The same can be said of the Italian instrumental music, introduced in the United States by composers, musicians, and conductors such as Alfredo Casella, Ottorino Respighi, and Bernardino Molinari (just to mention a few), that received much attention from critics and audiences alike. In America, before World War I, “Italian music” meant above all bel canto and verismo opera, as well as Giuseppe Verdi’s works. From the early 1920s, thanks to the tours undertaken by the musicians mentioned above, orchestras in the United States began performing works by contemporary Italian composers with increasing frequency. Numerous sources attest to Italian immigrants’ enthusiastic presence at these performances.

From the regime’s viewpoint, the performance of new Italian instrumental works in the United States was an excellent opportunity to demonstrate that the concept of a “new” fascist Italy, at least in the field of music, was not only a slogan, but a reality. Italian composers were now writing successful chamber, orchestral, symphonic, and concert pieces - not only opera.

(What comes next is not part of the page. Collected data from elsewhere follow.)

-- ==== Sys2Proof/Machine/Operands.lean ====
section
/-! DEFINITION. Operands: the registers an instruction reads and writes (08 R160 to R173), its class, counter and
privilege (01 R22, R26; 08 R174), and the values its sources have (01 R27, R29, R30; 08 R164; 10 R205). -/

namespace Sys2Proof

open Sys2Proof.Machine

/-! ### What an instruction names -/

/-- A register operand and how many consecutive registers it covers. -/
structure Use where
  src : Src
  n : Nat
  deriving DecidableEq, Repr

def Dst.src : Dst → Src
  | .v k => .v k
  | .s j => .s j

def Base.src : Base → Src
  | .v k => .v k
  | .s j => .s j

def SVal.src : SVal → Src
  | .s j => .s j
  | .lit w => .lit w

/-- One or two registers. -/
def wideN (b : Bool) : Nat := if b then 2 else 1

def Width.words : Width → Nat
  | .w4 => 1
  | .w8 => 2
  | .w16 => 4

/-- The GUARD of an instruction; SEL's select bit is not a guard (R161). -/
def Instr.guard : Instr → Guard
  | .add o | .sub o | .adds o | .subs o | .mul o | .mulh o | .div o | .rem o | .min o | .max o | .and o | .or o
  | .xor o | .andn o | .shl o | .shr o | .sar o | .rotl o => o.guard
  | .mad o | .madw o | .funs o | .bfx o | .bfi o | .lea o => o.guard
  | .abs o | .neg o | .not o | .popc o | .clz o | .ctz o | .brev o | .mov o => o.guard
  | .cmp o => o.guard
  | .fcmp o => o.guard
  | .bitop o => o.guard
  | .shfl o => o.guard
  | .vote o => o.guard
  | .wred o => o.guard
  | .wscan o => o.guard
  | .matchLanes o => o.guard
  | .cvt o => o.guard
  | .pack o => o.guard
  | .unpk o => o.guard
  | .frnd o => o.guard
  | .fadd o | .fsub o | .fmul o | .fdiv o | .fscl o => o.guard
  | .ffma o | .fdot2 o => o.guard
  | .fmin o | .fmax o | .fcps o => o.guard
  | .fabs o | .fneg o | .fclass o | .fxtr o | .fsat o => o.guard
  | .exp2 o | .log2 o | .rcp o | .rsq o | .sqrt o | .sinp o | .cosp o | .tanh o | .sigm o | .erf o | .exp o
  | .loge o | .gelu o | .silu o => o.guard
  | .bra o => o.guard
  | .brc o => o.guard
  | .exit g => g
  | .ld o | .st o | .stnt o | .ldck o | .stck o | .pref o => o.guard
  | .lds o | .sts o => o.guard
  | .atom o => o.guard
  | .red o => o.guard
  | .atoms o => o.guard
  | .invl o | .wbl o => o.guard
  | .mma o => o.guard
  | .mmao o => o.guard
  | .acz o => o.guard
  | .acld o | .acst o => o.guard
  | .tdrn o => o.guard
  | .acsc o | .acmx o | .acex o => o.guard
  | .cpt o | .cpg o | .cps o => o.guard
  | .ckgen o => o.guard
  | .cktst o => o.guard
  | _ => none

/-- Two-source integer operands: B is a pair too, or a 32-bit count. -/
def IntBin.uses (o : IntBin) (wideB : Bool) : List Use :=
  [⟨o.a, wideN o.ty.is64⟩, ⟨o.b, wideN (o.ty.is64 && wideB)⟩]

def IntTri.uses (o : IntTri) (a b c : Bool) : List Use := [⟨o.a, wideN a⟩, ⟨o.b, wideN b⟩, ⟨.v o.c, wideN c⟩]

def GAddr.uses (a : GAddr) : List Use :=
  ⟨Base.src a.base, 2⟩ :: (match a.idx with
    | some d => [⟨Dst.src d, 1⟩]
    | none => [])

def StoreOp.addrUses (o : StoreOp) : List Use :=
  ⟨.s o.base, 1⟩ :: (match o.added with
    | some d => [⟨Dst.src d, 1⟩]
    | none => [])

/-- The registers that a half reads. -/
def Half.uses (h : Half) : List Use := h.reads.map (fun k => ⟨.v k, 1⟩)

/-- HOP of a pair's first half (R172). -/
def Instr.half? : Instr → Option Half
  | .halfMov o => some (o.half 0x00) | .halfMovi o => some (o.half 0x01) | .halfAdd o => some (o.half 0x02)
  | .halfAddi o => some (o.half 0x03) | .halfSub o => some (o.half 0x04) | .halfAnd o => some (o.half 0x05)
  | .halfOr o => some (o.half 0x06) | .halfXor o => some (o.half 0x07) | .halfShli o => some (o.half 0x08)
  | .halfShri o => some (o.half 0x09) | .halfSari o => some (o.half 0x0A) | .halfMin o => some (o.half 0x0B)
  | .halfMax o => some (o.half 0x0C) | .halfMul o => some (o.half 0x0D) | .halfFadd o => some (o.half 0x0E)
  | .halfFsub o => some (o.half 0x0F) | .halfFmul o => some (o.half 0x10) | .halfFmac o => some (o.half 0x11)
  | .halfFmin o => some (o.half 0x12) | .halfFmax o => some (o.half 0x13) | .halfHadd o => some (o.half 0x14)
  | .halfHmul o => some (o.half 0x15) | .halfHmac o => some (o.half 0x16) | .halfCvtf o => some (o.half 0x17)
  | .halfCvti o => some (o.half 0x18) | .halfNot o => some (o.half 0x19) | .halfAbs o => some (o.half 0x1A)
  | .halfFabs o => some (o.half 0x1B) | .halfFneg o => some (o.half 0x1C) | .halfNop o => some (o.half 0x1D)
  | _ => none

We the Italians is collaborating with the Univerde Foundation to support the candidacy of “Il Belcanto e l’Opera Lirica Italiana” for UNESCO recognition as an intangible cultural heritage of humanity. What is your opinion on the matter?

This is an exceptionally meritorious initiative for more than one reason. First of all, it is right and necessary to recognize the oral and immaterial heritage of mankind to be as important as, for example, the natural landscapes or the architectural heritage. Although this principle has only been established relatively recently, musical repertoires from all over the world have already been added to the list, and Italian opera would be an excellent candidate.

This art form, moreover, is a unique tool we can use to promote and disseminate the Italian language and culture, as well as a means to foster mutual understanding among different peoples. Singers, conductors, orchestras, and set designers from a large variety of cultures participate in opera performances, and this diversity is even clearer in the audiences that attend opera. UNESCO is an institution created to promote universal values such as peace and cultural cooperation: Italian opera is an art form that definitely promotes these values.